Стекла звенят. Фелиция бежит к нам, обеспокоенная легкими признаками землетрясения. Толстяк напяливает на тыкву свою видавшую виды шляпу.
— Там восемь классных куплетов. Но не буду возбуждать болящих своим пением!
Глава четвертая
В которой я начинаю себя презирать
Усилия Фелиции не пропали даром: к полудню температура немного опускается, но самочувствие такое, будто вашего доблестного Сан-А переехал трамвай. Маман настоятельно уговаривает меня вызвать врача.

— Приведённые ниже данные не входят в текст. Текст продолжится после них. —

/-- The leased bank with one command at the head of its order, in cycle 200; a lease request of the slot for any bank waits in cluster 0. -/
def commanding (op : TileOp) (started : Option Nat) : State :=
  { (withRings (leased .fp32)).modBank 0 3 (fun b => { b with order := [command op started] }) |>.modCluster 0 fun c =>
    { c with leaseQ := [(0, none, 8)] } with lost := [], cycle := 200 }
/-- A multiplication on the first slots of rings 0 and 7, whose tails have passed them. -/
def mma0 : TileOp := .mma .t8 false none 64 0 0 7 0 none
def multiplyingNow (started : Option Nat) : State := (commanding mma0 started).modCore 0 fun c => { c with
  rings := [(0, { owner := some 1, base := 0, size := 8192, count := 2, tail := 1, next := 1 }),
            (7, { owner := some 1, base := 65536, size := 8192, count := 2, tail := 1, next := 1 })] }
theorem witness_LeaseAndTileSteps :
    ((commanding .zero none).cluster 0).leaseQ = [(0, none, 8)] ∧ (commanding .zero none).bankFor 0 none = some 0 ∧
    ((commanding .zero none).bank 0 0).lastLaunch ≠ some ((commanding .zero none).slot 0).launch ∧
    (((commanding .zero none).modBank 0 0 fun b => { b with lastLaunch := some 1 }).bank 0 0).lastLaunch = some ((commanding .zero none).slot 0).launch ∧
    (((multiplyingNow none).cluster 0).arrayFree ≤ (multiplyingNow none).cycle ∧ (multiplyingNow none).runGoesOn 0 = false ∧
      ((List.range 4).map fun i => (((multiplyingNow none).cluster 0).arbiter + i) % 4).find? ((multiplyingNow none).wantsArray 0) = some 3) ∧
    ((∀ b < 4, (commanding .zero none).wantsArray 0 b = false) ∧
      (((commanding .zero none).modCluster 0 fun c => { c with served := some (3, 0) }).cluster 0).served ≠ none) ∧
    ((commanding .zero none).nextCmd 0 3 = some (command .zero none) ∧ TileOp.zero.usesArray = false) ∧
    ((multiplyingNow none).nextCmd 0 3 = some (command mma0 none) ∧ mma0.usesArray = true ∧ ((multiplyingNow none).cluster 0).arrayBank = none ∧
      (((multiplyingNow none).modCluster 0 fun c => { c with served := some (3, 16) }).cluster 0).served = some (3, 15 + 1)) ∧
    (((commanding .zero (some 112)).bank 0 3).order = [command .zero (some 112)] ∧ (command .zero (some 112)).due 200 = true ∧
      (commanding .zero (some 112)).stillUnit 0 7 = true ∧ (command .zero (some 112)).batch = ((commanding .zero (some 112)).slot 0).batch) ∧
    (((multiplyingNow (some 0)).bank 0 3).order = [command mma0 (some 0)] ∧ (command mma0 (some 0)).due 200 = true) := by decide +kernel
/-- A load, a store and a quantising store of one lane. -/
def load0 : TileOp := .load false 0xE000000000000000 0
def store0 : TileOp := .store .fp32 0xE000000000000000 0
def quant0 : TileOp := .quant 0xE000000000000000 0 0 decl0
theorem witness_LeaseAndTileSteps_memory :
    (∃ t, (commanding load0 (some 0)).retireLoad 0 3 (command load0 (some 0)) false 0xE000000000000000 0 = some t) ∧
    (∃ t, (commanding store0 (some 0)).retireStore 0 3 (command store0 (some 0)) .fp32 0xE000000000000000 0 = some t) ∧
    (∃ t, (commanding quant0 (some 0)).retireQuant 0 3 (command quant0 (some 0)) 0xE000000000000000 0 0 decl0 = some t) ∧
    ((commanding load0 (some 0)).bank 0 3).order = [command load0 (some 0)] ∧ (command load0 (some 0)).due 200 = true ∧
    (command store0 (some 0)).due 200 = true ∧ (command quant0 (some 0)).due 200 = true :=
  ⟨some_of (by decide +kernel), some_of (by decide +kernel), some_of (by decide +kernel), by decide +kernel, by decide +kernel, by decide +kernel,
    by decide +kernel⟩
/-- A scaled multiplication of K = 64, whose scale slots hold their count of blocks or not. -/
def scaled0 : TileOp := .mma .t8 true none 64 0 0 7 0 (some (1, 0, 2, 0))
def scaledNow (count : Byte) : State :=
  let s := (commanding scaled0 (some 0)).modCore 0 fun c => { c with
    rings := [(0, { owner := some 1, base := 0, size := 4096, count := 1 }), (1, { owner := some 1, base := 131072, size := 320, count := 1 }),
              (2, { owner := some 1, base := 262144 - 320, size := 320, count := 1 }), (7, { owner := some 1, base := 65536, size := 8192, count := 1 })] }
  { s with mem := (s.mem.write (scratchPa 0 131072) [count, 0, 0, 0]).write (scratchPa 0 (262144 - 320)) [count, 0, 0, 0] }
/-- Nothing is multiplied. -/
def emptyMma : TileOp := .mma .t8 false none 0 0 0 7 0 none
/-- The first row has all its lanes, and the command the slot's batch. -/
def mmaReady (s : State) (k : TileCmd) (ra qa rb qb : Nat) (n : Nat) : Bool :=
  (s.bank 0 3).order == [k] && k.due s.cycle && s.lost == [] && s.stillUnit k.slot k.uid && k.batch == (s.slot k.slot).batch &&
  decide ((s.ring k.core ra).offset qa + 64 * operandStride .t8 n ≤ 262144 ∧ (s.ring k.core rb).offset qb + 128 * operandStride .t8 n ≤ 262144)
theorem witness_LeaseAndTileSteps_products :
    mmaReady (multiplyingNow (some 0)) (command mma0 (some 0)) 0 0 7 0 64 = true ∧
    (mmaReady (scaledNow 2) (command scaled0 (some 0)) 0 0 7 0 64 = true ∧
      (∀ x ∈ [1, 2], (scaledNow 2).desynced 0 x 0 64 (if x = 1 then 64 else 128) = false) ∧
      ((scaledNow 2).ring 0 2).offset 0 + 64 + 128 * ceilDiv 64 32 ≤ 262144 ∧ ((scaledNow 2).ring 0 1).offset 0 + 64 + 64 * ceilDiv 64 32 ≤ 262144) ∧
    (mmaReady (scaledNow 3) (command scaled0 (some 0)) 0 0 7 0 64 = true ∧ (scaledNow 3).desynced 0 1 0 64 64 = true) ∧
    mmaReady (commanding emptyMma (some 0)) (command emptyMma (some 0)) 0 0 7 0 0 = true := by decide +kernel
/-- The stores of a command have all been made. -/
def tileStored {α : Type} : α ⊕ (State × Option (Nat × Word)) → Bool
  | .inl _ => false
  | .inr _ => true
theorem tileStored_of {α : Type} {x : α ⊕ (State × Option (Nat × Word))} (h : tileStored x = true) : ∃ t e, x = .inr (t, e) := by
  rcases x with y | ⟨t, e⟩
  · cases h
  · exact ⟨t, e, rfl⟩
def allPulled : PullAll → Bool
  | .bytes _ _ => true
  | .wait _ => false
theorem allPulled_of {x : PullAll} (h : allPulled x = true) : ∃ bss e, x = .bytes bss e := by
  cases x with
  | bytes b e => exact ⟨b, e, rfl⟩
  | wait s => cases h
/-- The writes of the quantising store of one lane. -/
def quantWrites (s : State) : List (Word × List Byte) :=
  let c := quantChain .fp16 false 0 (((s.bank 0 3).residue.begin decl0 0).entries.getD 0 0).toNat [bankDecode .fp32 ((s.row 0 3 .fp32 0).getD 0 0)]
  [(0xE000000000000000, c.1.flatMap (bytesLe 2))]
/-- Which batch the command belongs to: one that is closed, with one command left. -/
def closedBatch : State :=
  (commanding .zero (some 0)).modMe fun x => { x with batch := 1, batches := [(0, 0 + 1)], tb := 1 }
theorem witness_LeaseAndTileSteps_regions :
    (let s := commanding load0 (some 0)
     (s.bank 0 3).order = [command load0 (some 0)] ∧ (command load0 (some 0)).due 200 = true ∧ regionFits 0 = true ∧ s.stillUnit 0 7 = true ∧
       (command load0 (some 0)).batch = (s.slot 0).batch ∧
       (∃ bss err, s.pullAll (base.accessor 0) 9 0 (runs 0xE000000000000000 (tileStride 0) (regionOf 0 false).nr ((regionOf 0 false).nl * laneBytes .fp32)) = .bytes bss err) ∧
       s.lost = [] ∧ (base.accessor 0).core < 768 ∧ (base.accessor 0).scratchBound = 262144 ∧ tileStride 0 = ((0 : Nat) : Int) ∧
       (0xE000000000000000 : Word).toNat = 0xE0 * 2 ^ 56 + 0 ∧ 0 + 0 * ((regionOf 0 false).nr - 1) + (regionOf 0 false).nl * laneBytes .fp32 ≤ 262144) ∧
    (let s := commanding store0 (some 0)
     (s.bank 0 3).order = [command store0 (some 0)] ∧ (command store0 (some 0)).due 200 = true ∧
       ∃ t e, s.tileStores (command store0 (some 0)) [(0xE000000000000000, bytesLe 4 (storeCode .fp32 .fp32 0 ((s.row 0 3 .fp32 0).getD 0 0)))] = .inr (t, e)) ∧
    (let s := commanding quant0 (some 0)
     (s.bank 0 3).order = [command quant0 (some 0)] ∧ (command quant0 (some 0)).due 200 = true ∧ s.stillUnit 0 7 = true ∧
       (command quant0 (some 0)).batch = (s.slot 0).batch ∧ ((s.bank 0 3).residue.begin decl0 0).entries.length = 128 ∧
       (regionOf 0 (upperHalf 0)).row0 + (regionOf 0 (upperHalf 0)).nr ≤ 64 ∧ (regionOf 0 (upperHalf 0)).lane0 + (regionOf 0 (upperHalf 0)).nl ≤ laneCount .fp32 ∧
       ∃ t e, s.tileStores (command quant0 (some 0)) (quantWrites s) = .inr (t, e)) :=
  ⟨⟨by decide +kernel, by decide +kernel, by decide +kernel, by decide +kernel, by decide +kernel, allPulled_of (by decide +kernel), by decide +kernel,
      by decide +kernel, by decide +kernel, by decide +kernel, by decide, by decide +kernel⟩,
    ⟨by decide +kernel, by decide +kernel, tileStored_of (by decide +kernel)⟩,
    by decide +kernel, by decide +kernel, by decide +kernel, by decide +kernel, by decide +kernel, by decide +kernel, by decide +kernel,
    tileStored_of (by decide +kernel)⟩
theorem witness_LeaseAndTileSteps_stores :
    (let s := commanding store0 (some 0)
     let k := command store0 (some 0)
     s.stillUnit k.slot k.uid = true ∧ (s.slot k.slot).st < 65535 ∧ k.acc.core = coreOf k.slot ∧ k.acc.core < 768 ∧ k.acc.scratchBound ≤ 262144 ∧
       s.holdsFor k.slot = [] ∧ (∀ y ∈ s.sendings, y.slot ≠ k.slot) ∧ (s.core (coreOf k.slot)).wb = [] ∧ (∀ o ∈ (s.slot k.slot).stores, o.id ≠ s.nextId) ∧
       ∀ w ∈ ([(0xE00000000003FFFF, [1])] : List (Word × List Byte)), w.2 ≠ [] ∧ w.1.toNat = 0xE0 * 2 ^ 56 + 0x3FFFF ∧ 0x3FFFF + w.2.length ≤ k.acc.scratchBound) ∧
    65535 ≤ (((commanding store0 (some 0)).modMe fun x => { x with st := 65535 }).slot 0).st ∧
    ((closedBatch.bank 0 3).order = [command .zero (some 0)] ∧ closedBatch.stillUnit 0 7 = true ∧
      (command .zero (some 0)).batch ≠ (closedBatch.slot 0).batch ∧ (closedBatch.slot 0).batches = [((command .zero (some 0)).batch, 0 + 1)]) := by
  decide +kernel
/-- Numbers, an infinity, a zero and a NaN for the products. -/
def one : Val := .fin false 1 0
def cellMode (m : AccFmt) : CellMode := { f := .t8, dist := none, k := 32, mode := m, rnd := 3, core := 767 }
theorem witness_LeaseAndTileSteps_sums : one.isFin = true ∧ (fp32.decode 0x7FC00000).isNan = true ∧ (fp32.decode 0).isZero = true ∧
    (fp32.decode 0x7F800000).isInf = true ∧ (cellMode .fp32).rnd < 4 ∧ (0x7FC00000 : Nat) < 2 ^ fp32.width ∧
    (∀ t ∈ ([(0, some one)] : List (Nat × Option Val)), t.2.isSome = true) ∧
    (∀ t ∈ ([(0, some one)] : List (Nat × Option Val)), ∃ v, t.2 = some v ∧ v.isNan = false) ∧
    (Val.inf true ∈ [fp32.decode 0x7F800000, .inf true] ∧ Val.inf false ∈ [fp32.decode 0x7F800000, .inf true] ∧
      Val.inf true ∉ [fp32.decode 0x7F800000, one]) ∧
    (fp32.decode 0x3F800000).rat + one.rat * powerOfTwo (-1) ≠ 0 ∧ (fp32.decode 0xBF800000).rat + one.rat * 1 = 0 ∧
    ((1 : Int) : Rat) = ((([(0, some one)] : List (Nat × Option Val)).filterMap (·.2)).map Val.rat).sum ∧ 1 ≤ groupOf .t8 := by
  refine ⟨rfl, by decide +kernel, by decide +kernel, by decide +kernel, by decide, by decide, by decide, fun t ht => ?_,
    ⟨by decide +kernel, by decide +kernel, by decide +kernel⟩, by decide +kernel, by decide +kernel, by decide +kernel, by decide⟩
  rw [List.mem_singleton] at ht
  exact ⟨one, by rw [ht], rfl⟩
theorem witness_LeaseAndTileSteps_chains : (Val.inf true).isFin = false ∧ one.isFin = true ∧ (fp32.decode 0).isFin = true ∧
    (4096 : Rat) < (Val.fin false 4097 0).rat + (fp32.decode 0).rat ∧ (Val.fin true 129 0).rat + (fp32.decode 0).rat < -128 ∧
    one.rat + (fp32.decode 0).rat ≤ 16 ∧ (-16 : Rat) ≤ one.rat + (fp32.decode 0).rat ∧ one.rat + (fp32.decode 0).rat ≠ 0 ∧
    (Val.fin false 0 0).rat + (fp32.decode 0).rat = 0 ∧ (∃ v ∈ [one], v.rat ≠ 0) ∧ (∀ v ∈ [Val.fin false 0 0], v.rat = 0) ∧
    (List.replicate 32 one).length = 32 ∧ -127 ≤ blockExp .t8 [one] ∧ blockExp .t8 [one] < 127 := by decide +kernel
/-- A push of ring 0 waits for a store that has been accepted. -/
def claiming : State := base.modCore 0 fun c => { c with rings := [(0, { owner := some 1, size := 64, tail := 65535, claims := [(0, [5])] })] }
theorem witness_LeaseAndTileSteps_ring : (claiming.ring 0 0).claims = [(0, [5])] ∧ (∀ o ∈ (claiming.slot 0).stores, o.id ∉ [5]) := by decide +kernel
/-- The top-k unit of the cluster pops queue 9 and pushes queue 10 for the slot. -/
def topk0 (out : List Elem) : TopK := { slot := 0, uid := 7, qd := 61, qa := 60, level := 1, largest := true, ikey := true, k := 1, kept := [3], out := out }
def topping (out : List Elem) : State :=
  (queued.modMe fun x => (x.setPort 60 (.lentTopk true 9 0 none)).setPort 61 (.lentTopk false 10 1 none)).modCluster 0 fun c => { c with topk := some (topk0 out) }
theorem witness_TopKAndPostSteps : ((topping []).cluster 0).topk = some (topk0 []) ∧ (topping []).enginesRest ((topping []).slot 0).launch = false ∧
    ((topping []).topkPop (topk0 [])).map (·.1) = some { data := 5, tag := 0 } ∧ (topk0 []).kept.length ≤ (topk0 []).k ∧
    ((topping [{ data := 3, tag := 0 }]).topkPush 0 (topk0 [{ data := 3, tag := 0 }]) { data := 3, tag := 0 }).isSome = true ∧
    (topk0 []).level ≤ ({ data := 0, tag := 3 } : Elem).tag := by decide +kernel
/-- An entry of the inbound queue of die 3, and room in the post ring of the job's port. -/
def posting (kind : Nat) : State :=
  (base.modDie 3 fun d => { d with inbound := [{ time := 0, source := 0, kind := kind, flags := 0, asid := 1, body := [], job := 1 }] }).modPort 0 fun h =>
    { h with rings := [(2, { size := 6 })] }
theorem witness_TopKAndPostSteps_posts : ((posting 1).die 3).inWaiting = [] ∧ ((posting 1).die 3).inbound.map (·.kind) = [1] ∧
    ((posting 2).die 3).inbound.map (·.kind) = [2] ∧ (Tab.getD ((posting 1).port ((posting 1).job 1).port).rings 2 {}).roomy = true := by decide +kernel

Доктор Тео — давний друг нашей семьи. Он помог мне появиться на свет, что само по себе заслуживает награды — не менее ордена Почетного легиона (если бы его уже не наградили раньше за достижения в области национального здравоохранения).
Я сдаюсь, поскольку знаю: маман не перенесет, если доктор воочию не убедится, что через два дня я смогу самостоятельно жевать телячий бифштекс и запрыгнуть на любую птичку, у которой не будет аллергии на мой шарм.
Лекарь живет в трех кварталах от нас и прибегает моментально, будто начал забег с низкого старта. Добродушный толстяк с копной белоснежных волос, очками в тяжелой золотой оправе и отвислыми ушами, доктор Тео действительно знает пульс нашей семьи, как никто другой.
— Как дела, малыш? — обращается он ко мне, так как уже давно потерял счет годам и очень рассеян.
— А я как раз хотел узнать ваше мнение, док!
Он широко улыбается.
Уже одно его присутствие успокаивает растревоженную моей болезнью матушку. Она верит в него, как в Деву Марию Лурдскую.
Тео с внимательным видом выслушивает и простукивает меня, как делают теперь только старые врачи. Затем, будто открыл новый закон Ньютона, изрекает вердикт:
— Ангина! Ничего страшного.
Он выписывает самое модное на данный момент лекарство, потом заметно теряет ко мне интерес и принимается весело болтать с Фелицией. Внизу в столовой звонит телефон. Маман идет снять трубку. Когда она возвращается, у нее на лбу написано: «Пожарная тревога!»
— Звонил инспектор Лавуан. Он попросил меня сообщить тебе, что некий Анж Равиоли был убит сегодня ночью.
В мгновение ока я оказываюсь в сидячем положении.
— Что?
И вдруг как рукой сняло всякую боль в горле, температуру, да и в тыкве просветлело. Мигом забываю о присутствии доктора и его распоряжениях. Секунда — и я уже на ногах.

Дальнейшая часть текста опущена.